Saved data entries
[Start of section]

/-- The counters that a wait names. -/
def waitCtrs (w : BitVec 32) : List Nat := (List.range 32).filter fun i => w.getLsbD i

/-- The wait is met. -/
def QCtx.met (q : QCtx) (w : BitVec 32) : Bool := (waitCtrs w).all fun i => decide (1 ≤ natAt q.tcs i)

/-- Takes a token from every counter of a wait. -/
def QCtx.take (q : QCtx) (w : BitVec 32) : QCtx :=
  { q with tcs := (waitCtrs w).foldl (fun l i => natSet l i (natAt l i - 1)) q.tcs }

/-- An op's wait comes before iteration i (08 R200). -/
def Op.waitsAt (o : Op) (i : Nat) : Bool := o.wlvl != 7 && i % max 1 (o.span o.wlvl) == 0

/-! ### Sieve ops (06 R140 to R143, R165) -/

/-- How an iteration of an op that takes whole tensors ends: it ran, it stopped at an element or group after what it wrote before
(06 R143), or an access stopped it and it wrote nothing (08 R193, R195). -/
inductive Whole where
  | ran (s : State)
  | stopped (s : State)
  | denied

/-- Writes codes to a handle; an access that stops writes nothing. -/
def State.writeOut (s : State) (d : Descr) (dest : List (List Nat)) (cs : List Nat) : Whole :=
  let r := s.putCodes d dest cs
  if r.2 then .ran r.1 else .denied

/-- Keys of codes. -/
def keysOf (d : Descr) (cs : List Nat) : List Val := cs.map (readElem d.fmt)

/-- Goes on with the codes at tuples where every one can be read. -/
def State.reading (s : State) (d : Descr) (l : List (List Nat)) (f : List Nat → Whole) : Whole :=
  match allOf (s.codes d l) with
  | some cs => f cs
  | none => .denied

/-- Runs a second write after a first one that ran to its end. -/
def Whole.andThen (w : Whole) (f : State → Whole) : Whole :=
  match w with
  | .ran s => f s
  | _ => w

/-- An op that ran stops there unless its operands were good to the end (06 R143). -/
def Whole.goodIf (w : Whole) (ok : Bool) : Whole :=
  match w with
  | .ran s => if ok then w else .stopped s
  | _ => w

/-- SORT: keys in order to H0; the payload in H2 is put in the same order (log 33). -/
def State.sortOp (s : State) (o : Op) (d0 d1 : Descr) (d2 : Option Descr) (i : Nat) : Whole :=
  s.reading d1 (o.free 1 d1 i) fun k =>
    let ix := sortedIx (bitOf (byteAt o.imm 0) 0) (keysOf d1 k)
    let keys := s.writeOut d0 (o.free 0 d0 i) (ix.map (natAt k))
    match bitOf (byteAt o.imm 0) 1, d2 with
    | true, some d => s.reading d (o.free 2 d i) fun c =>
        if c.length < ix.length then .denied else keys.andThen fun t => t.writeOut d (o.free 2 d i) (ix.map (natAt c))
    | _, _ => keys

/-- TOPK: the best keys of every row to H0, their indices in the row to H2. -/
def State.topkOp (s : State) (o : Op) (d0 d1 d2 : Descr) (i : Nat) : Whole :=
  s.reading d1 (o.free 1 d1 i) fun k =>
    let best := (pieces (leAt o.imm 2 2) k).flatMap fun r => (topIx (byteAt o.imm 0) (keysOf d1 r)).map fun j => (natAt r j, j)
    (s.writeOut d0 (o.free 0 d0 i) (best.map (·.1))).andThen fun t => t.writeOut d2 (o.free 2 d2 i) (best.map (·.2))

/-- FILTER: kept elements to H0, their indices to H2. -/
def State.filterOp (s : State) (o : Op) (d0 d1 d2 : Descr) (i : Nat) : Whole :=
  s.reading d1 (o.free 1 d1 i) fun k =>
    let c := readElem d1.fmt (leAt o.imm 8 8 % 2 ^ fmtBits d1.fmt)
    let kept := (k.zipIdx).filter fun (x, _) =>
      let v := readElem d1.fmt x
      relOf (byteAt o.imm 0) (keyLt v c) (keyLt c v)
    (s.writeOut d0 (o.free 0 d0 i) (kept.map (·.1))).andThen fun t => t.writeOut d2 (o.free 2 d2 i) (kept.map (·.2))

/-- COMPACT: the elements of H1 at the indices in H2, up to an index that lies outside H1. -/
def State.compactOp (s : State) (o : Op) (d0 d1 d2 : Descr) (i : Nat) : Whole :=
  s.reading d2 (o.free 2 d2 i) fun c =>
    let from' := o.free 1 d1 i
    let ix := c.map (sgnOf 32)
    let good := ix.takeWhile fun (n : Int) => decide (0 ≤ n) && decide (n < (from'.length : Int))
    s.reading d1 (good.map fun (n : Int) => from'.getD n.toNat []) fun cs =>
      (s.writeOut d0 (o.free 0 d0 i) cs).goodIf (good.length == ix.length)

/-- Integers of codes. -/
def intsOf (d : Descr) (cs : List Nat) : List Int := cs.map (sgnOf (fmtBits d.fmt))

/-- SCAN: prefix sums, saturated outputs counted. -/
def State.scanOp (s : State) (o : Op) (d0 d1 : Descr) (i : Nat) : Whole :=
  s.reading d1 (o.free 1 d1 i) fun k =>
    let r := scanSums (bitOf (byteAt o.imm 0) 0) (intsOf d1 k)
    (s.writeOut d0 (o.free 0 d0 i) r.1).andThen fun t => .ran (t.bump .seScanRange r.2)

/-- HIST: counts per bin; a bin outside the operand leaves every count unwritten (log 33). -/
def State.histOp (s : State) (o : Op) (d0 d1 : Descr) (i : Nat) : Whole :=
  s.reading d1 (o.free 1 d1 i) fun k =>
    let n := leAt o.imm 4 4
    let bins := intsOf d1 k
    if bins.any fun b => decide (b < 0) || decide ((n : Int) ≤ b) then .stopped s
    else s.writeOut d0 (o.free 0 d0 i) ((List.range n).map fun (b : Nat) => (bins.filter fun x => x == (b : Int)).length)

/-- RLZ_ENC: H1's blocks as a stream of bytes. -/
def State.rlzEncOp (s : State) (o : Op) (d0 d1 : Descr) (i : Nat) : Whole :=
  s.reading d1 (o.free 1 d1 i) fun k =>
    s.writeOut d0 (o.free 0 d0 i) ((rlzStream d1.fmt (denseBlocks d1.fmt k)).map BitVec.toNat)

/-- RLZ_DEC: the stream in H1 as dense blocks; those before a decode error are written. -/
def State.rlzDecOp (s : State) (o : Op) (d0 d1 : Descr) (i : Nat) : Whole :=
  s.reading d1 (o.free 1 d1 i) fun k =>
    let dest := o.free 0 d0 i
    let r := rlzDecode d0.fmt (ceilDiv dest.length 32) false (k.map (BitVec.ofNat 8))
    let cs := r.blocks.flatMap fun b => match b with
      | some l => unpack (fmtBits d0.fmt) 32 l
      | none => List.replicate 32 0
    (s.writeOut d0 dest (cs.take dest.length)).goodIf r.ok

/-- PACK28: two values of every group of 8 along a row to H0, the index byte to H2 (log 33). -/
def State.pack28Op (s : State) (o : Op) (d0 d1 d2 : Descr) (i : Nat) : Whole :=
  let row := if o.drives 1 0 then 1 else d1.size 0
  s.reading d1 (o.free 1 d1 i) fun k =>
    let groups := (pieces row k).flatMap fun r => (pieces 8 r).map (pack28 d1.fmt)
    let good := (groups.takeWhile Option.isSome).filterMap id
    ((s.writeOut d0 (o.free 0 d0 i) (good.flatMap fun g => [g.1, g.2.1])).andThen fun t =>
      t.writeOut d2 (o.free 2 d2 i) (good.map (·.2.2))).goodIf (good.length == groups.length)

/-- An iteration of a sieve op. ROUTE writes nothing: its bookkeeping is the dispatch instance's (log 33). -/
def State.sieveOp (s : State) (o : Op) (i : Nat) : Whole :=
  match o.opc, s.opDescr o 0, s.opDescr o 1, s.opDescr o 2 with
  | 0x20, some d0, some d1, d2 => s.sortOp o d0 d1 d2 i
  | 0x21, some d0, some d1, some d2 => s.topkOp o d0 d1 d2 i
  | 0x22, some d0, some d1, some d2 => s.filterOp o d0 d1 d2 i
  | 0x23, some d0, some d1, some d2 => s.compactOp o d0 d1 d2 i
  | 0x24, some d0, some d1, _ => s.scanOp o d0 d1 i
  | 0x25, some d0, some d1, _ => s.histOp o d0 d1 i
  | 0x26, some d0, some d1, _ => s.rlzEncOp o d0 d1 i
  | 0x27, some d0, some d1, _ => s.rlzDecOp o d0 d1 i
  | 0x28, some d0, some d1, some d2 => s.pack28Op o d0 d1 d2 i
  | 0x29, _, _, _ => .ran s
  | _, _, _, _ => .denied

[End of section]
[Start of section]

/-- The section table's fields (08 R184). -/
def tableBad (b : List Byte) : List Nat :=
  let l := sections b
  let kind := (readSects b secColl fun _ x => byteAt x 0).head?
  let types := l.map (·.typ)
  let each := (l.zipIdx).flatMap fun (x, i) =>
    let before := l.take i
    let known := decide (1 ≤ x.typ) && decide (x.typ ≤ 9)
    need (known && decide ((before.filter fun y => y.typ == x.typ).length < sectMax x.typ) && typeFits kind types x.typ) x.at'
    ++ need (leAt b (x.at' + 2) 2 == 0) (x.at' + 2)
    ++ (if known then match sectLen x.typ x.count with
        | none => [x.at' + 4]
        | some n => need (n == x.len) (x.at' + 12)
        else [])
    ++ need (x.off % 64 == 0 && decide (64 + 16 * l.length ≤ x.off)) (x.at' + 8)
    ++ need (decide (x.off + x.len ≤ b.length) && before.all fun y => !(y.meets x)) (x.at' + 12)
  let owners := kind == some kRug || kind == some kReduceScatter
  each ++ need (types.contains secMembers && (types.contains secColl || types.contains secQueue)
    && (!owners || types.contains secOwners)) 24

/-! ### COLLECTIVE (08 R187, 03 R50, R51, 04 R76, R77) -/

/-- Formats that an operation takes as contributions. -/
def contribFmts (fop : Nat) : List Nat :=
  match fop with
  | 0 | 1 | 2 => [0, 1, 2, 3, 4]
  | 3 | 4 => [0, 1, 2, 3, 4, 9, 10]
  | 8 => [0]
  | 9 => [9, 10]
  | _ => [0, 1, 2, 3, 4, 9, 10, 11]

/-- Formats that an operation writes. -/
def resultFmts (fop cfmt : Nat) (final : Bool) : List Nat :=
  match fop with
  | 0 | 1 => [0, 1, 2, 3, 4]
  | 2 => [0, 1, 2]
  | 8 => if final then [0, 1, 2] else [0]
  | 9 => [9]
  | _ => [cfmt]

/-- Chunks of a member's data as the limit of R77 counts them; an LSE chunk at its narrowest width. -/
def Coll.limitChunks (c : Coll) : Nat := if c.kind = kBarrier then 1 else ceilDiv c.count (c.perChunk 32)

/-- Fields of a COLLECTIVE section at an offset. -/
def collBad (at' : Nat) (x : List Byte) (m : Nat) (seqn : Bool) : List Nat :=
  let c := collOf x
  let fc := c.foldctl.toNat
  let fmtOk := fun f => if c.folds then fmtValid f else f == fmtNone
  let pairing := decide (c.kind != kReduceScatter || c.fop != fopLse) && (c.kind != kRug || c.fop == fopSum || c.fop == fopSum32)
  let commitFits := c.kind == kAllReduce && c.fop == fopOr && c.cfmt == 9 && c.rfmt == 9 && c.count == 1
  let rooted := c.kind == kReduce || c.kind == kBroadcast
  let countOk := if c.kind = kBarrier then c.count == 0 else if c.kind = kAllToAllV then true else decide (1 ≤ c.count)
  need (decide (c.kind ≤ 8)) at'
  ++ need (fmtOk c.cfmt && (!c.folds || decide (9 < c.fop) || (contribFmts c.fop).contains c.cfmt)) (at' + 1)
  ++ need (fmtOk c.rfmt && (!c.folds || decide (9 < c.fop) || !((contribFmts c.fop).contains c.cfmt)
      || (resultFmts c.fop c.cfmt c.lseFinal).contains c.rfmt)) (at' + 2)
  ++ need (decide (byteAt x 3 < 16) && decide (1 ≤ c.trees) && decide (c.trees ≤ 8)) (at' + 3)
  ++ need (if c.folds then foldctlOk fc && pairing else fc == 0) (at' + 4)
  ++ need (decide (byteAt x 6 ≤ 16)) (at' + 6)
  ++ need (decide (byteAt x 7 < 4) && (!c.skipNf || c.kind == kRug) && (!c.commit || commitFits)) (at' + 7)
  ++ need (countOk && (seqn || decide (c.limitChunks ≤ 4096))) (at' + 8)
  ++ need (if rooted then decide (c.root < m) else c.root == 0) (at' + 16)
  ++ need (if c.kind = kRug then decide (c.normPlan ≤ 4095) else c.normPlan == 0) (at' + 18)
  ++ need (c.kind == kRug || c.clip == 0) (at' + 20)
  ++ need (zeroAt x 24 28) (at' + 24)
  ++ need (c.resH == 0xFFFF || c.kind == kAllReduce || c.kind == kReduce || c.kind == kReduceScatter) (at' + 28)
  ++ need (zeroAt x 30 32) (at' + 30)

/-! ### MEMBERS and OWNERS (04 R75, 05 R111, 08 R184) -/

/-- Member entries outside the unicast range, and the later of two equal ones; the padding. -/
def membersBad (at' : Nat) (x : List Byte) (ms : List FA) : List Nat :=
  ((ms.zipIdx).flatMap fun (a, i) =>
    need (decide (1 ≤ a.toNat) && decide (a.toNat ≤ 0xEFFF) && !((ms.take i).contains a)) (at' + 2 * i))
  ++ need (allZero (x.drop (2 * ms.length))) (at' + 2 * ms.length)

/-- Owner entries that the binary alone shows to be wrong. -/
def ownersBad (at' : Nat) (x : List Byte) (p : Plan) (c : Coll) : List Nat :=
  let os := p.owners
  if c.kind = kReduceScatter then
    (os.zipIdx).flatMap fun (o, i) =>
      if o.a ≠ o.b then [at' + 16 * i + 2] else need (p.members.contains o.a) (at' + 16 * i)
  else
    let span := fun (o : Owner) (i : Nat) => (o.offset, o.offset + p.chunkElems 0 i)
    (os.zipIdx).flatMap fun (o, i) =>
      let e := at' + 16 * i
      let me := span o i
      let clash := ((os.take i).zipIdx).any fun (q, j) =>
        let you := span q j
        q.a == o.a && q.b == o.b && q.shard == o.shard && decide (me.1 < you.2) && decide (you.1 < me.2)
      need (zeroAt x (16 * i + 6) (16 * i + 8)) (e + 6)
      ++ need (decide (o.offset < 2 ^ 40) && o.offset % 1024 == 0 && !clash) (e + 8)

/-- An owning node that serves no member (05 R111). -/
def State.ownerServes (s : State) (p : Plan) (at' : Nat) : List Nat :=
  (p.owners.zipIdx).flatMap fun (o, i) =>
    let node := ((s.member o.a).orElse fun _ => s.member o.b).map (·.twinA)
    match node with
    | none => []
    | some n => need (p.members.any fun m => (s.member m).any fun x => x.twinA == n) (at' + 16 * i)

[End of section]

- **Work to complete**
Set down precisely the lines above between the line holding "its end. -/" and the line holding "let kept := (k.zipIdx).filter", inclusive, and nothing beyond them.

- **Written answer**
/-- Runs a second write after a first one that ran to its end. -/
def Whole.andThen (w : Whole) (f : State → Whole) : Whole :=
  match w with
  | .ran s => f s
  | _ => w

/-- An op that ran stops there unless its operands were good to the end (06 R143). -/
def Whole.goodIf (w : Whole) (ok : Bool) : Whole :=
  match w with
  | .ran s => if ok then w else .stopped s
  | _ => w

/-- SORT: keys in order to H0; the payload in H2 is put in the same order (log 33). -/
def State.sortOp (s : State) (o : Op) (d0 d1 : Descr) (d2 : Option Descr) (i : Nat) : Whole :=
  s.reading d1 (o.free 1 d1 i) fun k =>
    let ix := sortedIx (bitOf (byteAt o.imm 0) 0) (keysOf d1 k)
    let keys := s.writeOut d0 (o.free 0 d0 i) (ix.map (natAt k))
    match bitOf (byteAt o.imm 0) 1, d2 with
    | true, some d => s.reading d (o.free 2 d i) fun c =>
        if c.length < ix.length then .denied else keys.andThen fun t => t.writeOut d (o.free 2 d i) (ix.map (natAt c))
    | _, _ => keys

/-- TOPK: the best keys of every row to H0, their indices in the row to H2. -/
def State.topkOp (s : State) (o : Op) (d0 d1 d2 : Descr) (i : Nat) : Whole :=
  s.reading d1 (o.free 1 d1 i) fun k =>
    let best := (pieces (leAt o.imm 2 2) k).flatMap fun r => (topIx (byteAt o.imm 0) (keysOf d1 r)).map fun j => (natAt r j, j)
    (s.writeOut d0 (o.free 0 d0 i) (best.map (·.1))).andThen fun t => t.writeOut d2 (o.free 2 d2 i) (best.map (·.2))

/-- FILTER: kept elements to H0, their indices to H2. -/
def State.filterOp (s : State) (o : Op) (d0 d1 d2 : Descr) (i : Nat) : Whole :=
  s.reading d1 (o.free 1 d1 i) fun k =>
    let c := readElem d1.fmt (leAt o.imm 8 8 % 2 ^ fmtBits d1.fmt)
    let kept := (k.zipIdx).filter fun (x, _) =>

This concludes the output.